TASK OBJECTIVE. From the entries, return every line where the string "opened" shows up.

★ ★ ★

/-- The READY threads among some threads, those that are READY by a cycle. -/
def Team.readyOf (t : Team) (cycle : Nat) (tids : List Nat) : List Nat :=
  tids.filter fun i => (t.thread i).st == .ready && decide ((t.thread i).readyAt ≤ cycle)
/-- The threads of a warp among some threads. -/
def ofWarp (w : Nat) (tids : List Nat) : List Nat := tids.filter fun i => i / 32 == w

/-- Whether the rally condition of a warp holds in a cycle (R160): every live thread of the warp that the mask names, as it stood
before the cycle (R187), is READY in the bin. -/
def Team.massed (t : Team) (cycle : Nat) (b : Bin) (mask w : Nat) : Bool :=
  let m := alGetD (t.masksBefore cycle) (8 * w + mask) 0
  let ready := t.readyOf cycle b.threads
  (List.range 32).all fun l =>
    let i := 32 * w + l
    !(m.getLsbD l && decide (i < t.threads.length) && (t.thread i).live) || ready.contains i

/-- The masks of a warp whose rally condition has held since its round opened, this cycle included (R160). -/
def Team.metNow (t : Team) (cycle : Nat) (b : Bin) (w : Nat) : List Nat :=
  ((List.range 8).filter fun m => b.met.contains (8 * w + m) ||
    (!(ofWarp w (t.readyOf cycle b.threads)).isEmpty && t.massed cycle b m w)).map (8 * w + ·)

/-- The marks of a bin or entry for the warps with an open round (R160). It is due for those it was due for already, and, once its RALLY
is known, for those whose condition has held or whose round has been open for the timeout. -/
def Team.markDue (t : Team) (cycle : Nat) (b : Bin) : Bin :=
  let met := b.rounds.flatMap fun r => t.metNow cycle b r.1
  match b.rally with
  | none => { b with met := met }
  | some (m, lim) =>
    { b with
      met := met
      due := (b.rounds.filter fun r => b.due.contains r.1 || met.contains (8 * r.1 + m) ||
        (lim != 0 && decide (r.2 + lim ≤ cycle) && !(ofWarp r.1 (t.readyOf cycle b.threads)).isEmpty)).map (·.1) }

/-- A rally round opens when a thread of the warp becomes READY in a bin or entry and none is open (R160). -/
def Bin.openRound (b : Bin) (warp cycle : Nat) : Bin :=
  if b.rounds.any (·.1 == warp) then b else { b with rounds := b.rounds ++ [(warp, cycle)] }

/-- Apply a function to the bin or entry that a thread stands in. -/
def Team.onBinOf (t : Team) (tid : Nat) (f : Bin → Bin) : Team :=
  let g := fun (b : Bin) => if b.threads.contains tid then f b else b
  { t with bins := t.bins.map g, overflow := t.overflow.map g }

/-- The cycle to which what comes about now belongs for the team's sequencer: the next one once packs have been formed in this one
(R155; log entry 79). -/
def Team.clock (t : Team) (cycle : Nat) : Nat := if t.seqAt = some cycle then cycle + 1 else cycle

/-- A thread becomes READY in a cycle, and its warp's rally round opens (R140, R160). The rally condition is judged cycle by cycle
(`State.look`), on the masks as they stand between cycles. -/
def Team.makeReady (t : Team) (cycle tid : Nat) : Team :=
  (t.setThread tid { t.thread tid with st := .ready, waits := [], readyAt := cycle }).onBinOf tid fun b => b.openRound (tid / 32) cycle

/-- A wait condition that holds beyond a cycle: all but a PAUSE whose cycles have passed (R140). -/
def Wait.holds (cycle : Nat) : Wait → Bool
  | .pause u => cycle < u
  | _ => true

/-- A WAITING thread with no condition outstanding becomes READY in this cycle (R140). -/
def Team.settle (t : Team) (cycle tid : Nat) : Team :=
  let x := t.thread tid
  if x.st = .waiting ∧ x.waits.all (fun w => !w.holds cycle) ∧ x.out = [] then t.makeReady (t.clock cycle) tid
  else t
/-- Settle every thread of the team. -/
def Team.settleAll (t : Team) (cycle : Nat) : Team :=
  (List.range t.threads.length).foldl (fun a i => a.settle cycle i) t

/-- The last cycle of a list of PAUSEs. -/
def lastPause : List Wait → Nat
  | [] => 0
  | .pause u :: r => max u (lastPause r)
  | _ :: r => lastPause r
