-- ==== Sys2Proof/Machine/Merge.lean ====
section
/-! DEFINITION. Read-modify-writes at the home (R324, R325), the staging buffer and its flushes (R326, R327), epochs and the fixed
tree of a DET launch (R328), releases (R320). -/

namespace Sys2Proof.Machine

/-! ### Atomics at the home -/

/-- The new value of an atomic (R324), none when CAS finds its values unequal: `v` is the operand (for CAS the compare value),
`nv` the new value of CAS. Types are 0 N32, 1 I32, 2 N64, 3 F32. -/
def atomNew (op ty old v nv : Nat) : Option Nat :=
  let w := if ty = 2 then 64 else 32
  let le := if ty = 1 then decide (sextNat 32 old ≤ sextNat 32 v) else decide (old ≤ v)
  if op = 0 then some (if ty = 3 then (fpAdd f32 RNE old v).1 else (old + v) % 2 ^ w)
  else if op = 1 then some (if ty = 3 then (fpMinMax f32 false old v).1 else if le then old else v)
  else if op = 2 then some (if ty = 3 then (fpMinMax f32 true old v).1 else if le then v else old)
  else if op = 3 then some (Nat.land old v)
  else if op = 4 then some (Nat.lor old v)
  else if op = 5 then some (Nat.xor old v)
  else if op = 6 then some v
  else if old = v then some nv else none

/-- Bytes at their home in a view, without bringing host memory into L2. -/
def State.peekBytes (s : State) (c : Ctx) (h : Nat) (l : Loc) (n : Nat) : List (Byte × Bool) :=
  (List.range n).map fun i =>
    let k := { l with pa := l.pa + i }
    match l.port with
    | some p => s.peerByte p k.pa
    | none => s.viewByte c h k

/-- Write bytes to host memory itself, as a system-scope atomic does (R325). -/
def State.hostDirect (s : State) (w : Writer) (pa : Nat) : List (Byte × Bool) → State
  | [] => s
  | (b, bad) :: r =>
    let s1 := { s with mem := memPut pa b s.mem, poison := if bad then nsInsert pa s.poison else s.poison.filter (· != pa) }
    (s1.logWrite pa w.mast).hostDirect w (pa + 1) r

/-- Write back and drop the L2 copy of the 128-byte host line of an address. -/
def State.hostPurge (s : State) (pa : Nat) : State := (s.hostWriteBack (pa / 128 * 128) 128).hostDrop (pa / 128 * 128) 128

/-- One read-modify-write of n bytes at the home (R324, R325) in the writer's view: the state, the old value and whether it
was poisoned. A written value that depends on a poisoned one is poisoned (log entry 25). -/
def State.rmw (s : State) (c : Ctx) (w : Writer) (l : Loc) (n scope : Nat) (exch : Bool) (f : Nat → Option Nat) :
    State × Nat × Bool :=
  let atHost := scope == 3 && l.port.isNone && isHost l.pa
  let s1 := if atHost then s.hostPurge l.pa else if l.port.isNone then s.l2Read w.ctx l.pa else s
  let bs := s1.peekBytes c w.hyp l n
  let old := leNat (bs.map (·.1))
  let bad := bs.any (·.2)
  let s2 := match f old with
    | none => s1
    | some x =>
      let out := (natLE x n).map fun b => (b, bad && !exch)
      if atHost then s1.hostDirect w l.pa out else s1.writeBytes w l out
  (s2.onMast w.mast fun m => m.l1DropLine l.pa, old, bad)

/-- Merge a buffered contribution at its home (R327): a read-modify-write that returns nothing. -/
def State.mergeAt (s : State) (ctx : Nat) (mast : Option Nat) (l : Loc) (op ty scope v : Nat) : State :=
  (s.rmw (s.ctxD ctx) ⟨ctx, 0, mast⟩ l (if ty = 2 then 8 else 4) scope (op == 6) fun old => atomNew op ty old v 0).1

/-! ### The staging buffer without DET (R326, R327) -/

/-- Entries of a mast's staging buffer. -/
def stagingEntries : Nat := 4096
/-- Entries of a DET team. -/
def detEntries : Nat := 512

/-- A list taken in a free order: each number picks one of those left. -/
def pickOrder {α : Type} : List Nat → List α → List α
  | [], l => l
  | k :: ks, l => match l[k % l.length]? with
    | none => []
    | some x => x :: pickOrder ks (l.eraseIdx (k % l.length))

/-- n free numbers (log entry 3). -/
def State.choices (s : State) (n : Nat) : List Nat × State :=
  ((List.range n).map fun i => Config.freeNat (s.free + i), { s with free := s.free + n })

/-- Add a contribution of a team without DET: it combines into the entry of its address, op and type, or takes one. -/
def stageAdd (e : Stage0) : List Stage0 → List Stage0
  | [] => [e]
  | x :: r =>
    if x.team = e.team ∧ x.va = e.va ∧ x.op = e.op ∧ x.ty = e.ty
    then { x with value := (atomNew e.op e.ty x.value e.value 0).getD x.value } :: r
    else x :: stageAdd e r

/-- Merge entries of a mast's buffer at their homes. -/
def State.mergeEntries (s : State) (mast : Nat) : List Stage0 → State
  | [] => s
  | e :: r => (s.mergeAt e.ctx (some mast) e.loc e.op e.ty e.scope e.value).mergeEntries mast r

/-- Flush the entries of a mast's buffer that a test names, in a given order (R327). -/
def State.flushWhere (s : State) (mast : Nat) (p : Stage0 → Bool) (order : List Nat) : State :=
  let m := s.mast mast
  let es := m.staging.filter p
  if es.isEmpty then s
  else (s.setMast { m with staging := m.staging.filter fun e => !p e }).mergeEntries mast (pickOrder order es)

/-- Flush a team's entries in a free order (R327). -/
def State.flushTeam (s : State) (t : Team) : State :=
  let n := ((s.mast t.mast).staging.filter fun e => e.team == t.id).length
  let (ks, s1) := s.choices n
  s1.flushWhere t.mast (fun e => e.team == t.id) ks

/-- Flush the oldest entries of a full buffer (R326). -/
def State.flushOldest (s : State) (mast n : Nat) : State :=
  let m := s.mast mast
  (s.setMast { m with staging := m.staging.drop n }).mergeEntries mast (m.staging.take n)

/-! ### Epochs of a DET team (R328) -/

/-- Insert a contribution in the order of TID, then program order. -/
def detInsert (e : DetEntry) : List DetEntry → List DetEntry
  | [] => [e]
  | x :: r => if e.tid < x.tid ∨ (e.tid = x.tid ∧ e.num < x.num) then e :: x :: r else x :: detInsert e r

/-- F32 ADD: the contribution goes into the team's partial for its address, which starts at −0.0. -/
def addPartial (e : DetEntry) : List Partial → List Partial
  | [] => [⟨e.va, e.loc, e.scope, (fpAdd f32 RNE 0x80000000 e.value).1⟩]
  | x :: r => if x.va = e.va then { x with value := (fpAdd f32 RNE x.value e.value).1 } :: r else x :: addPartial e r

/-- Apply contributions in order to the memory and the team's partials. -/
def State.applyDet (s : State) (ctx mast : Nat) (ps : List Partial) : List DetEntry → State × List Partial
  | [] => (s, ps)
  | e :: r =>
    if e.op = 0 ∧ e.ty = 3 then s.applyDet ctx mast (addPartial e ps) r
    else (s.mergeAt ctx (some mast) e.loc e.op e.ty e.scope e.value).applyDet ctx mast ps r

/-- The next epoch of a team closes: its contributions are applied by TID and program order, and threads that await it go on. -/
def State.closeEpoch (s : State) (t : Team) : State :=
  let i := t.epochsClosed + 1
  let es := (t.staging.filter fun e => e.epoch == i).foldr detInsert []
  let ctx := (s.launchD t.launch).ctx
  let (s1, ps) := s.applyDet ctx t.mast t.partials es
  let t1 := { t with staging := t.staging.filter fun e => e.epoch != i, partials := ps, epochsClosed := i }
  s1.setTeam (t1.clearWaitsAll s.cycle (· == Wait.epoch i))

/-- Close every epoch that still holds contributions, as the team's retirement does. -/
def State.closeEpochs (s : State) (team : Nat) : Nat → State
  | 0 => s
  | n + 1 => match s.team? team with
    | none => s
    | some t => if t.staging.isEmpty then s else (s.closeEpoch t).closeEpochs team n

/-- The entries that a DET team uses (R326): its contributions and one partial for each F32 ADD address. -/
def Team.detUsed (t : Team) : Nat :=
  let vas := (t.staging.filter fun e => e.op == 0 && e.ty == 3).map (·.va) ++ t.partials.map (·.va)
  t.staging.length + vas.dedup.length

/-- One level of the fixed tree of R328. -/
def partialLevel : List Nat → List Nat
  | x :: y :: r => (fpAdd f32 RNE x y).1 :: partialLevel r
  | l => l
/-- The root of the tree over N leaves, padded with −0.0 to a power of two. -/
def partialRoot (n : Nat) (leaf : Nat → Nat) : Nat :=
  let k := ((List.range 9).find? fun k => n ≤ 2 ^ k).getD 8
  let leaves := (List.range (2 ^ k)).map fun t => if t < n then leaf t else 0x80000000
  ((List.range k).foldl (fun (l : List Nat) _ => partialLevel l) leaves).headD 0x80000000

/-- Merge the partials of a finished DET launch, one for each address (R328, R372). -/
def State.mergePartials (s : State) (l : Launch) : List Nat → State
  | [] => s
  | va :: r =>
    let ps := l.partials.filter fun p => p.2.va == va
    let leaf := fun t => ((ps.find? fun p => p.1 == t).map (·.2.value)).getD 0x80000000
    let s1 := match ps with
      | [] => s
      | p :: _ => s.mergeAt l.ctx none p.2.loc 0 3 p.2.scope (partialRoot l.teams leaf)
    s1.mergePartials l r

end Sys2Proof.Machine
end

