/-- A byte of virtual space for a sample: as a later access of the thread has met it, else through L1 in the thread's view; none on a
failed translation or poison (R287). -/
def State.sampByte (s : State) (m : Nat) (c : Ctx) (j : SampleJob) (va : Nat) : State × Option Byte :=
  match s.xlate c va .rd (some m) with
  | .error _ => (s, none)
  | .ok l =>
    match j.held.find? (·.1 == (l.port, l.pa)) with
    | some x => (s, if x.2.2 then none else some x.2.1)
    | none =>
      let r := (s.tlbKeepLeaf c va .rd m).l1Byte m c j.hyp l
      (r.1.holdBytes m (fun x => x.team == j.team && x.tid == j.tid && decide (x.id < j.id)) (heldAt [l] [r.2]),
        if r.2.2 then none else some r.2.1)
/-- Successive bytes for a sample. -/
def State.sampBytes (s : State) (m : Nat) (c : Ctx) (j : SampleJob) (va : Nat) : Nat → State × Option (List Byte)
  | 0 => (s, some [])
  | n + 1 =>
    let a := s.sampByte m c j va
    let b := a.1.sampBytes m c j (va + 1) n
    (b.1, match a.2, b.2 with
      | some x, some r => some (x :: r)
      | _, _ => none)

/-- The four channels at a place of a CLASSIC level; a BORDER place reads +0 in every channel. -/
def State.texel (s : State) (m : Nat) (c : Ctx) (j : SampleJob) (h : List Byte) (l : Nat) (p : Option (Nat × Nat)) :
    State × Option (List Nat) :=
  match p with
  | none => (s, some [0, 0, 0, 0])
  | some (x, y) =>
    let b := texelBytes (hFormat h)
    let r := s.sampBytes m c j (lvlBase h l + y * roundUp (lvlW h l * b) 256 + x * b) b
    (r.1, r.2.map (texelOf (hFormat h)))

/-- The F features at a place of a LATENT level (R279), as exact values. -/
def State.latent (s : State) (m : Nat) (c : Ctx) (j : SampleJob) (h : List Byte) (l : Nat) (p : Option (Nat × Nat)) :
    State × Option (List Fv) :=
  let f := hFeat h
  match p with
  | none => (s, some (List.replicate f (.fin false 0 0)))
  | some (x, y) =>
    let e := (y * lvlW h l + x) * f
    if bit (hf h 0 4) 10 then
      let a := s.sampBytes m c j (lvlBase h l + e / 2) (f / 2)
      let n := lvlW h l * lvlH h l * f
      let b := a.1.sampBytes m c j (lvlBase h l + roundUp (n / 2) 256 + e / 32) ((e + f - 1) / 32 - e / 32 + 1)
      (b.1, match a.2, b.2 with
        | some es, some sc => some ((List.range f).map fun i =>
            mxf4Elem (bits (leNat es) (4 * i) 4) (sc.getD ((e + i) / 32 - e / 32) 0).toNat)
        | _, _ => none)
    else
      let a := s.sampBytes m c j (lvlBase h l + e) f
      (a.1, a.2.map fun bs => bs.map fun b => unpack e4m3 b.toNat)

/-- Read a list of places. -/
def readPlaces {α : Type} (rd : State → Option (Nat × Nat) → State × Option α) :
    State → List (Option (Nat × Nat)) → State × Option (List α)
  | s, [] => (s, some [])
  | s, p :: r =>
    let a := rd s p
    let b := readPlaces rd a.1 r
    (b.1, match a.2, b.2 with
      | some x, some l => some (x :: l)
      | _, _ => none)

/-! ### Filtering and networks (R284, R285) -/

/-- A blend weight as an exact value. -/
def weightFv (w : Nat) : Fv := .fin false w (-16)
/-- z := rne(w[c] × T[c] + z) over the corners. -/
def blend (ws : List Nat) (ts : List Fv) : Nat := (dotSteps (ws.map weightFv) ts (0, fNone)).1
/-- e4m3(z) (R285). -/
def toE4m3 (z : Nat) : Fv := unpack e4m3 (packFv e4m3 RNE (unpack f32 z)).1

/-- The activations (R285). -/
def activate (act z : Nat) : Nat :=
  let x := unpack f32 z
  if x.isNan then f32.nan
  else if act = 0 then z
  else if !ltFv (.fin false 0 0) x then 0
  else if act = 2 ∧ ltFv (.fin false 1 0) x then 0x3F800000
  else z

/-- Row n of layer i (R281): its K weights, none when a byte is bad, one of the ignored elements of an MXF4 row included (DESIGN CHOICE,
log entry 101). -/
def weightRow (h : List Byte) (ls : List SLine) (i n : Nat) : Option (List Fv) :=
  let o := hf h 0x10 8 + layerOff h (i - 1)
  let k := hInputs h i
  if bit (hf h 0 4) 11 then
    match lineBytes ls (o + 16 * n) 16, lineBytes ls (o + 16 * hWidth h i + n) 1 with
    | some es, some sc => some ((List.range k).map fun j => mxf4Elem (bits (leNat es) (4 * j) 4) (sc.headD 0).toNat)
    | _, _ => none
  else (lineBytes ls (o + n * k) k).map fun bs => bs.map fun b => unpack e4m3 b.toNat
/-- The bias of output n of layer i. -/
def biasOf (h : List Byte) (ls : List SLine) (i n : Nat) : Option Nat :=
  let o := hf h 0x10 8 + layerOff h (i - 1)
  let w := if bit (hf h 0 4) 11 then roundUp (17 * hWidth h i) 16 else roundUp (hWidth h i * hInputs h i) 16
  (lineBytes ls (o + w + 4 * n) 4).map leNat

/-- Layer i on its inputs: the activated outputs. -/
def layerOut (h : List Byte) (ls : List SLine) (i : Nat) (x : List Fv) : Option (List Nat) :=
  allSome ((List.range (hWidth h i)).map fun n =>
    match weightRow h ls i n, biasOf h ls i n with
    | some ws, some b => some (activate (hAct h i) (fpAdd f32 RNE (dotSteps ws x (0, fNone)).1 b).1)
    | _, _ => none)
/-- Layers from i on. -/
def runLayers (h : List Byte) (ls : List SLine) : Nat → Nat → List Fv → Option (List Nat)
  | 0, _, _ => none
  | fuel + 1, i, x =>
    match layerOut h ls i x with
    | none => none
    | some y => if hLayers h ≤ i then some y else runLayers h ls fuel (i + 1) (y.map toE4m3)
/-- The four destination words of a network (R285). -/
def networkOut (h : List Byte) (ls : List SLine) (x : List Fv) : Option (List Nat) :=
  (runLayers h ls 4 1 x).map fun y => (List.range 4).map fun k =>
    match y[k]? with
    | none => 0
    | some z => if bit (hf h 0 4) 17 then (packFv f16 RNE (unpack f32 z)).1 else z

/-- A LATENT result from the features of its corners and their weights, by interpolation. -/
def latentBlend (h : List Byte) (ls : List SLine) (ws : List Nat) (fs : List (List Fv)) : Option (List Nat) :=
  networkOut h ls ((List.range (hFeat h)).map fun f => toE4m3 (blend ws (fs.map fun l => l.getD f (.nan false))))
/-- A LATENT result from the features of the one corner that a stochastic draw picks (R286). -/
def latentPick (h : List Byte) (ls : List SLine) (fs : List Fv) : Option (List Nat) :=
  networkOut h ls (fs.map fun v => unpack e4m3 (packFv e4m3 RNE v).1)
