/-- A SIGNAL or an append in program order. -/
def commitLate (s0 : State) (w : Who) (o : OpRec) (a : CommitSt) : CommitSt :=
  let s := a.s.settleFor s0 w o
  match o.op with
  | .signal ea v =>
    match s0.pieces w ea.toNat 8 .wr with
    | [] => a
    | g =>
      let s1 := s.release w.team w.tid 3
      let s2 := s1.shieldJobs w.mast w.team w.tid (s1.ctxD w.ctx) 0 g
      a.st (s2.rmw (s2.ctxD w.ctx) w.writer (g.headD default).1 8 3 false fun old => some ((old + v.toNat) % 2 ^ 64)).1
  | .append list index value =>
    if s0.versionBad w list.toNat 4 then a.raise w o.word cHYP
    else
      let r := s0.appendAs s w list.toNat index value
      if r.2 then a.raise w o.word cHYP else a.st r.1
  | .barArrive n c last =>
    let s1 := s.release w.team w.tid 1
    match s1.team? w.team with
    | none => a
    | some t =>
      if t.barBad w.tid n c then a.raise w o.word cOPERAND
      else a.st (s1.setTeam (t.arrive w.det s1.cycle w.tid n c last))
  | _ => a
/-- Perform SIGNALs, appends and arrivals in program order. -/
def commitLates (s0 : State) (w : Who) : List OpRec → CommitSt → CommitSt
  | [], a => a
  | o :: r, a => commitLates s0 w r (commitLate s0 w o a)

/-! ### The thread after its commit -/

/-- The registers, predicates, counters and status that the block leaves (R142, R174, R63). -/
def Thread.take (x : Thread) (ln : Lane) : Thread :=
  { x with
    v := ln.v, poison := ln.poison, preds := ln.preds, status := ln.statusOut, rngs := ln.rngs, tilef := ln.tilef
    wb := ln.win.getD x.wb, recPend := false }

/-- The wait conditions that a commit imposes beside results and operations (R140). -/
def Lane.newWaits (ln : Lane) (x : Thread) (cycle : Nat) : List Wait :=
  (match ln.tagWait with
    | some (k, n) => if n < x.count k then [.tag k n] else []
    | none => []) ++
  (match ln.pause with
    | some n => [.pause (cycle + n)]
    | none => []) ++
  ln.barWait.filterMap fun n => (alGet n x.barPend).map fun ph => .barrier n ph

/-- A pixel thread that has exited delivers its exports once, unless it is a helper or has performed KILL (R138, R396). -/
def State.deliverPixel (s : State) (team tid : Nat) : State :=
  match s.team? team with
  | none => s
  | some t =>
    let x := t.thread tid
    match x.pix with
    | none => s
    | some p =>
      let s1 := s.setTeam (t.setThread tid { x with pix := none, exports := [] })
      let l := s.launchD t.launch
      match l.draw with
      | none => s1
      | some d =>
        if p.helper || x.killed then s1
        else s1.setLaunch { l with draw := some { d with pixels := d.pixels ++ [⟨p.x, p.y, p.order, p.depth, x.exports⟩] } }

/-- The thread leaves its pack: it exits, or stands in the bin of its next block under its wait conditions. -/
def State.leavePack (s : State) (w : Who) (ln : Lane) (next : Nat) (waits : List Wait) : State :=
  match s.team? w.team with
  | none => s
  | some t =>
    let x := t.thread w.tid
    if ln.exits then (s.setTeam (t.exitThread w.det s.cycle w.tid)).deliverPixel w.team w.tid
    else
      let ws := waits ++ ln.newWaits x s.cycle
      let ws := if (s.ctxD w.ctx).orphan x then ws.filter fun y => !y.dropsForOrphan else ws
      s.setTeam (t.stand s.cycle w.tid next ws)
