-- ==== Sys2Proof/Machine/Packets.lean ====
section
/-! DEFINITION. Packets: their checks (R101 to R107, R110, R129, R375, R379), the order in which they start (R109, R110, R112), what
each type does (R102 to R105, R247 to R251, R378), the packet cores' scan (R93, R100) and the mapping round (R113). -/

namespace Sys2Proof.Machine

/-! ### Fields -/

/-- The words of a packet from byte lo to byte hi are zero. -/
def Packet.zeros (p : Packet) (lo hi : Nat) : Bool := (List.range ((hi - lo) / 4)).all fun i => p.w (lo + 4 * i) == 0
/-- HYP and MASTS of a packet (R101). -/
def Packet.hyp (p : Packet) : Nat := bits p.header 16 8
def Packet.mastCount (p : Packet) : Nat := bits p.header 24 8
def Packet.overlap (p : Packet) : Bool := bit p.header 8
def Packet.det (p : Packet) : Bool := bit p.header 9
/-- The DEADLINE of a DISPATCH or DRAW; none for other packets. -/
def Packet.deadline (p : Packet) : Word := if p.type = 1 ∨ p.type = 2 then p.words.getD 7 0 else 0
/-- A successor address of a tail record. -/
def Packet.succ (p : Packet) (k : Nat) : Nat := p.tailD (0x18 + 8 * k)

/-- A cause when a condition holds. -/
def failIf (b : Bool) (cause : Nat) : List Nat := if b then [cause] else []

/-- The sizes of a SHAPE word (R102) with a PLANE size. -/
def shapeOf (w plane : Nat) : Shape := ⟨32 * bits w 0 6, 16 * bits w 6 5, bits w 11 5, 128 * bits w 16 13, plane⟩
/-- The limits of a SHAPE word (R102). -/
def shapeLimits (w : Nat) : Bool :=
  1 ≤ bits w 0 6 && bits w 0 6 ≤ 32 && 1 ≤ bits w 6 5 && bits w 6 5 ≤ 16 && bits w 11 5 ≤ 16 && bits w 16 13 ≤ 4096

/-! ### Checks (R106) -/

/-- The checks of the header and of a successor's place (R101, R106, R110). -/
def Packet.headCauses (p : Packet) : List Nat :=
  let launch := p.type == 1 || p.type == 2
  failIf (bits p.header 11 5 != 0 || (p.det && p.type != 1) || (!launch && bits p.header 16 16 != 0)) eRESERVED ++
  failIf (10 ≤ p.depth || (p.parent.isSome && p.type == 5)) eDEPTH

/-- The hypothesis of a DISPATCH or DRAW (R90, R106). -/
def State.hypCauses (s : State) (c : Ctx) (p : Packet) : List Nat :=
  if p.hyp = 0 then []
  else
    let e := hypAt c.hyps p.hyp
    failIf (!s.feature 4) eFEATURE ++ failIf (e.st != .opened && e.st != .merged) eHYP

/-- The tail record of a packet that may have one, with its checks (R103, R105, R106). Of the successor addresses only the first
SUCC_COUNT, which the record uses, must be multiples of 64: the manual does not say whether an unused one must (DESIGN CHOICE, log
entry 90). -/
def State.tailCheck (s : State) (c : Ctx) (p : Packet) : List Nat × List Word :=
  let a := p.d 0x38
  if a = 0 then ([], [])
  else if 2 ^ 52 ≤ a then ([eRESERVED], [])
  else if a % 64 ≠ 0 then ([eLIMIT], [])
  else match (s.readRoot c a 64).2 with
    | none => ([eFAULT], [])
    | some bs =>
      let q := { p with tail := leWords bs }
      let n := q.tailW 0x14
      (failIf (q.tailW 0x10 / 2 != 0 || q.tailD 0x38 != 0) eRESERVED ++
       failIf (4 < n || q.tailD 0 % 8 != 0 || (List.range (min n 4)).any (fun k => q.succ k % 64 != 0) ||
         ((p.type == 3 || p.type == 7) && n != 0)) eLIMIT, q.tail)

★ ★ ★

FINISHED TASK.
/-- The masks of a warp whose rally condition has held since its round opened, this cycle included (R160). -/
    failIf (!s.feature 4) eFEATURE ++ failIf (e.st != .opened && e.st != .merged) eHYP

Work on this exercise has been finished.